- PROVIDED INFORMATION
theorem kept_stageNow {a s : State} (t : TSlot) (d : TenantDecl) (again : Bool) (h : Kept a s) : Kept a (State.stageNow s t d again) := by
  unfold State.stageNow
  repeat' (first
    | with_reducible assumption | with_reducible apply kept_loadImageKey | with_reducible apply kept_modTenant | simp only [↓kept_mk]
    | with_reducible apply kept_ite | simp only [↓kept_mk, flash_of_latch, flash_of_modTenant, flash_of_setTenant]
    | (with_reducible refine kept_foldl _ _ ?_ ?_; rotate_left; (intro st x hst)) | split | dsimp only | intro _)

theorem kept_startStaging {a s : State} (t : TSlot) (d : TenantDecl) (again : Bool) (h : Kept a s) : Kept a (State.startStaging s t d again) := by
  unfold State.startStaging
  repeat' (first
    | with_reducible assumption | with_reducible apply kept_stageNow | with_reducible apply kept_askRevert
    | with_reducible apply kept_modTenant | simp only [↓kept_mk] | with_reducible apply kept_ite
    | simp only [↓kept_mk, flash_of_latch, flash_of_modTenant, flash_of_setTenant]
    | (with_reducible refine kept_foldl _ _ ?_ ?_; rotate_left; (intro st x hst)) | split | dsimp only | intro _)

theorem kept_freeOutcome {a s : State} (h : Kept a s) : Kept a (State.freeOutcome s).2 := by
  unfold State.freeOutcome
  repeat' (first
    | with_reducible assumption | with_reducible refine kept_freeBelow_of (by assumption) ?_ | with_reducible apply kept_freeBelow
    | simp only [↓kept_mk] | with_reducible apply kept_ite | simp only [↓kept_mk, flash_of_latch, flash_of_modTenant, flash_of_setTenant]
    | (with_reducible refine kept_foldl _ _ ?_ ?_; rotate_left; (intro st x hst)) | split | dsimp only | intro _)
theorem kept_freeOutcome_of {a s nx : State} {y} (e : (State.freeOutcome s) = (y, nx)) (h : Kept a s) : Kept a nx := by
  have := kept_freeOutcome h
  rwa [e] at this

theorem kept_versionsTenant {a s : State} (t : TSlot) (reason : Byte) (h : Kept a s) : Kept a (State.versionsTenant s t reason) := by
  unfold State.versionsTenant
  repeat' (first | with_reducible assumption | with_reducible apply kept_record)

theorem kept_versionsPairOf {a s : State} (source : Option Source) (h : Kept a s) : Kept a (State.versionsPairOf s source) := by
  unfold State.versionsPairOf
  repeat' (first | with_reducible assumption | with_reducible apply kept_record)

theorem kept_versionsAhead {a s : State} (t : TSlot) (h : Kept a s) : Kept a (State.versionsAhead s t) := by
  unfold State.versionsAhead
  repeat' (first
    | with_reducible assumption | with_reducible apply kept_versionsTenant | with_reducible refine kept_freeOutcome_of (by assumption) ?_
    | with_reducible apply kept_freeOutcome | simp only [↓kept_mk] | with_reducible apply kept_ite
    | simp only [↓kept_mk, flash_of_latch, flash_of_modTenant, flash_of_setTenant]
    | (with_reducible refine kept_foldl _ _ ?_ ?_; rotate_left; (intro st x hst)) | split | dsimp only | intro _)

theorem kept_versionsAll {a s : State} (t : TSlot) (reason : Byte) (h : Kept a s) : Kept a (State.versionsAll s t reason) := by
  unfold State.versionsAll
  repeat' (first
    | with_reducible assumption | with_reducible apply kept_versionsAhead | with_reducible apply kept_versionsTenant | simp only [↓kept_mk]
    | with_reducible apply kept_ite | simp only [↓kept_mk, flash_of_latch, flash_of_modTenant, flash_of_setTenant]
    | (with_reducible refine kept_foldl _ _ ?_ ?_; rotate_left; (intro st x hst)) | split | dsimp only | intro _)

theorem kept_versionsPair {a s : State} (h : Kept a s) : Kept a (State.versionsPair s) := by
  unfold State.versionsPair
  repeat' (first | with_reducible assumption | with_reducible apply kept_versionsPairOf)

theorem kept_tenantState {a s : State} (t : TSlot) (state : Byte) (reason : Byte) (h : Kept a s) : Kept a (State.tenantState s t state reason) := by
  unfold State.tenantState
  repeat' (first | with_reducible assumption | with_reducible apply kept_record)

theorem kept_chipRecord {a s : State} (c : Fin 2) (h : Kept a s) : Kept a (State.chipRecord s c) := by
  unfold State.chipRecord
  repeat' (first | with_reducible assumption | with_reducible apply kept_record | simp only [↓kept_mk] | with_reducible apply kept_ite)

theorem kept_startGroup {a s : State} (h : Kept a s) : Kept a (State.startGroup s) := by
  unfold State.startGroup
  repeat' (first
    | with_reducible assumption | with_reducible apply kept_chipRecord | with_reducible apply kept_record | simp only [↓kept_mk]
    | with_reducible apply kept_ite)

theorem kept_refuseStale {a s : State} (t : TSlot) (d : TenantDecl) (h : Kept a s) : Kept a (State.refuseStale s t d) := by
  unfold State.refuseStale
  repeat' (first | with_reducible assumption | with_reducible apply kept_modTenant | simp only [↓kept_mk] | with_reducible apply kept_ite)

theorem kept_openPort {a s : State} (t : TSlot) (d : TenantDecl) (h : Kept a s) : Kept a (State.openPort s t d) := by
  unfold State.openPort
  repeat' (first
    | with_reducible assumption | with_reducible apply kept_modPort | with_reducible apply kept_modTenant | simp only [↓kept_mk]
    | with_reducible apply kept_ite | simp only [↓kept_mk, flash_of_latch, flash_of_modTenant, flash_of_setTenant] | split)

theorem kept_serveTenant {a s : State} (t : TSlot) (d : TenantDecl) (life : TenantLife) (reason : Byte) (confirmed : Option Bool) (h : Kept a s) : Kept a (State.serveTenant s t d life reason confirmed) := by
  unfold State.serveTenant
  repeat' (first
    | with_reducible assumption | with_reducible apply kept_openPort | with_reducible apply kept_refuseStale
    | with_reducible apply kept_setLine | with_reducible apply kept_loadDataKey | with_reducible apply kept_publish
    | with_reducible apply kept_setAlert | with_reducible apply kept_modTenant | with_reducible apply kept_dropKey | simp only [↓kept_mk]
    | with_reducible apply kept_ite)

theorem kept_releaseTenant {a s : State} (t : TSlot) (d : TenantDecl) (h : Kept a s) : Kept a (State.releaseTenant s t d) := by
  unfold State.releaseTenant
  repeat' (first
    | with_reducible assumption | with_reducible apply kept_serveTenant | with_reducible apply kept_tenantState
    | with_reducible apply kept_writeTrial | with_reducible apply kept_modTenant | simp only [↓kept_mk] | with_reducible apply kept_ite)

theorem kept_failTenant {a s : State} (t : TSlot) (d : TenantDecl) (reason : Byte) (h : Kept a s) : Kept a (State.failTenant s t d reason) := by
  unfold State.failTenant
  repeat' (first
    | with_reducible assumption | with_reducible apply kept_serveTenant | with_reducible apply kept_tenantState
    | with_reducible apply kept_holdTenant | with_reducible apply kept_askRevert | with_reducible apply kept_modTenant
    | simp only [↓kept_mk] | with_reducible apply kept_ite | simp only [↓kept_mk, flash_of_latch, flash_of_modTenant, flash_of_setTenant]
    | split)

theorem kept_nextPlace {a s : State} (h : Kept a s) : Kept a (State.nextPlace s) := by
  unfold State.nextPlace
  repeat' (first
    | with_reducible assumption | with_reducible apply kept_startGroup | with_reducible apply kept_startStaging | simp only [↓kept_mk]
    | with_reducible apply kept_ite | simp only [↓kept_mk, flash_of_latch, flash_of_modTenant, flash_of_setTenant] | split)

theorem kept_beginStaging {a s : State} (h : Kept a s) : Kept a (State.beginStaging s) := by
  unfold State.beginStaging
  repeat' (first
    | with_reducible assumption | with_reducible apply kept_startGroup | with_reducible apply kept_startStaging | simp only [↓kept_mk]
    | with_reducible apply kept_ite | simp only [↓kept_mk, flash_of_latch, flash_of_modTenant, flash_of_setTenant] | split)

theorem kept_restart {a s : State} (t : TSlot) (d : TenantDecl) (h : Kept a s) : Kept a (State.restart s t d) := by
  unfold State.restart
  repeat' (first
    | with_reducible assumption | with_reducible apply kept_tenantState | with_reducible apply kept_startStaging
    | with_reducible apply kept_setLine | with_reducible apply kept_setAlert | with_reducible apply kept_setClock
    | with_reducible apply kept_modPort | with_reducible apply kept_modTenant | simp only [↓kept_mk] | with_reducible apply kept_ite
    | simp only [↓kept_mk, flash_of_latch, flash_of_modTenant, flash_of_setTenant]
    | (with_reducible refine kept_foldl _ _ ?_ ?_; rotate_left; (intro st x hst)) | split | dsimp only | intro _)

theorem kept_revertDone {a s : State} (t : TSlot) (h : Kept a s) : Kept a (State.revertDone s t) := by
  unfold State.revertDone
  repeat' (first
    | with_reducible assumption | with_reducible apply kept_versionsAhead | with_reducible apply kept_stageNow
    | with_reducible apply kept_reverted | with_reducible apply kept_modTenant | with_reducible apply kept_dropKey | simp only [↓kept_mk]
    | with_reducible apply kept_ite | simp only [↓kept_mk, flash_of_latch, flash_of_modTenant, flash_of_setTenant]
    | (with_reducible refine kept_foldl _ _ ?_ ?_; rotate_left; (intro st x hst)) | split | dsimp only | intro _)

theorem kept_revertRefused {a s : State} (t : TSlot) (h : Kept a s) : Kept a (State.revertRefused s t) := by
  unfold State.revertRefused
  repeat' (first
    | with_reducible assumption | with_reducible apply kept_nextPlace | with_reducible apply kept_tenantState
    | with_reducible apply kept_holdTenant | with_reducible apply kept_modTenant | simp only [↓kept_mk] | with_reducible apply kept_ite
    | simp only [↓kept_mk, flash_of_latch, flash_of_modTenant, flash_of_setTenant] | split)

theorem kept_endJob {a s : State} (lane : Fin 2) (j : LaneJob) (h : Kept a s) : Kept a (State.endJob s lane j) := by
  unfold State.endJob
  repeat' (first
    | with_reducible assumption | with_reducible apply kept_mergePassed | with_reducible apply kept_mergeFailed
    | with_reducible apply kept_chainPassed | with_reducible apply kept_chainFailed | with_reducible apply kept_stageLeaf
    | with_reducible apply kept_latch | simp only [↓kept_mk] | with_reducible apply kept_ite
    | simp only [↓kept_mk, flash_of_latch, flash_of_modTenant, flash_of_setTenant] | split)

theorem kept_verifyLane {a s : State} (lane : Fin 2) (h : Kept a s) : Kept a (State.verifyLane s lane) := by
  unfold State.verifyLane
  repeat' (first
    | with_reducible assumption | with_reducible apply kept_endJob | with_reducible apply kept_setLane | simp only [↓kept_mk]
    | with_reducible apply kept_ite | simp only [↓kept_mk, flash_of_latch, flash_of_modTenant, flash_of_setTenant] | split)

theorem kept_toLaneEnd {a s : State} (lane : Fin 2) (h : Kept a s) : Kept a (State.toLaneEnd s lane) := by
  unfold State.toLaneEnd
  repeat' (first
    | with_reducible assumption | with_reducible apply kept_verifyLane | with_reducible apply kept_pass | simp only [↓kept_mk]
    | with_reducible apply kept_ite | simp only [↓kept_mk, flash_of_latch, flash_of_modTenant, flash_of_setTenant]
    | (with_reducible refine kept_foldl _ _ ?_ ?_; rotate_left; (intro st x hst)) | split | dsimp only | intro _)

theorem kept_endDue {a s : State} (h : Kept a s) : Kept a (State.endDue s) := by
  unfold State.endDue
  repeat' (first
    | with_reducible assumption | with_reducible apply kept_verifyLane | simp only [↓kept_mk] | with_reducible apply kept_ite
    | simp only [↓kept_mk, flash_of_latch, flash_of_modTenant, flash_of_setTenant]
    | (with_reducible refine kept_foldl _ _ ?_ ?_; rotate_left; (intro st x hst)) | split | dsimp only | intro _)

theorem kept_endLanes {a s : State} (h : Kept a s) : Kept a (State.endLanes s) := by
  unfold State.endLanes
  repeat' (first
    | with_reducible assumption | with_reducible apply kept_verifyLane | simp only [↓kept_mk] | with_reducible apply kept_ite
    | simp only [↓kept_mk, flash_of_latch, flash_of_modTenant, flash_of_setTenant]
    | (with_reducible refine kept_foldl _ _ ?_ ?_; rotate_left; (intro st x hst)) | split | dsimp only | intro _)

theorem kept_porchEnd {a s : State} (t : TSlot) (r : Region) (status : Byte) (reason : Byte) (h : Kept a s) : Kept a (State.porchEnd s t r status reason) := by
  unfold State.porchEnd
  repeat' (first | with_reducible assumption | with_reducible apply kept_modTenant)

theorem kept_porchRefuse {a s : State} (t : TSlot) (d : TenantDecl) (r : Region) (reason : Byte) (h : Kept a s) : Kept a (State.porchRefuse s t d r reason) := by
  unfold State.porchRefuse
  repeat' (first | with_reducible assumption | with_reducible apply kept_porchEnd | with_reducible apply kept_refuse)

theorem kept_takePorch {a s : State} (t : TSlot) (d : TenantDecl) (r : Region) (bytes : List (ℕ × Byte)) (h : Kept a s) : Kept a (State.takePorch s t d r bytes) := by
  unfold State.takePorch
  repeat' (first
    | with_reducible assumption | with_reducible apply kept_porchRefuse | with_reducible apply kept_refuse
    | with_reducible apply kept_setTenant | simp only [↓kept_mk] | with_reducible apply kept_ite
    | simp only [↓kept_mk, flash_of_latch, flash_of_modTenant, flash_of_setTenant] | split)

- WORK TASK
Scan the material above for the string "releaseTenant" and report each line where you find it.

- EXERCISE RESPONSE
theorem kept_releaseTenant {a s : State} (t : TSlot) (d : TenantDecl) (h : Kept a s) : Kept a (State.releaseTenant s t d) := by
  unfold State.releaseTenant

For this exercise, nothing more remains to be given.